Three. I work for a company that can only be described as cross between Days of our Lives and a three-ring circus. I'm in advertising. Or if you're a complete douchebag, you likely call it Integrated Marketing & Communications. I think all agencies are steeped in drama. But I can say with confidence that there are few that could hold a candle to this one. I'm fairly certain that if I could dictate the ridiculousness of my days to someone with some writing talent that we could create a pretty fucking fantastic sitcom.
Four. Though I was born and raised in the Midwest, I am a southerner at heart. I went to college in Mississippi and lived in Memphis for 5 years. There is a grace about the South that draws me in. If my family weren't here in the Midwest, I'd be in Memphis. And speaking with a slightly southern accent. But not one of those southern belles with the mint julep on the front porch. I am NOT that person. And mint juleps taste like dirty ass.
Five. I obsess. And overthink. I cannot help myself. I analyze and re-read and invent scenarios that don't exist and convince myself they're true. Call it neuroses. Call it paranoia or low self esteem. I worry. A lot. About everything. If there is nothing to worry about, I will invent something. It's debilitating.

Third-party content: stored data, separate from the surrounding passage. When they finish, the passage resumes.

-- ==== Sys2Proof/Machine/Regs.lean ====
section
/-! DEFINITION. Every memory-mapped register of the part, transcribed from the register tables of the chapters (the rule is
named at each): its place, repeat, width, reset value and the access code of each field (R7). -/
namespace Sys2Proof.Machine

/-- The access codes of 00_scope.md R7; the reserved fields are the bits no field covers. -/
inductive Acc | rw | ro | w1c | w1s | rc | wo
deriving DecidableEq, Repr

/-- Where a register lies: PF BAR0 offset of the first, step from one stall (or groom area) to the next, step of its repeat,
how many repeats, width in bytes, reset value. -/
structure Loc where
  base : Nat
  unitStep : Nat
  step : Nat
  count : Nat
  bytes : Nat
  reset : Nat
deriving DecidableEq, Repr

/-- A field of a register: its bits and its access code. -/
structure Fld where
  loc : Loc
  hi : Nat
  lo : Nat
  acc : Acc
deriving DecidableEq, Repr

namespace Reg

Six. I shave my legs every single day. I have to. I can't sleep if I don't. It drives me absolutely shitty nuts to have prickly legs rubbing against each other.
Seven. This year, rather than coming up with a long list of stupid resolutions that I know I'll never keep, I'm coming up with two per month; one for me and one for my kids. Mine for January is to give up sweets. This is big. Very big. No cookies, cake, candy, soda, etc. I've gone 11 days. 11 DAMN DAYS!!
My resolution to my kids this month is to read a classic to them - chapter by chapter - every night at bedtime. I mean a real book. Not that Junie B. Jones shit (cause we've already read all of them!).
Next month, I'll add two more.
That's my 7 things. Now I can check it off my list and stop worrying about it.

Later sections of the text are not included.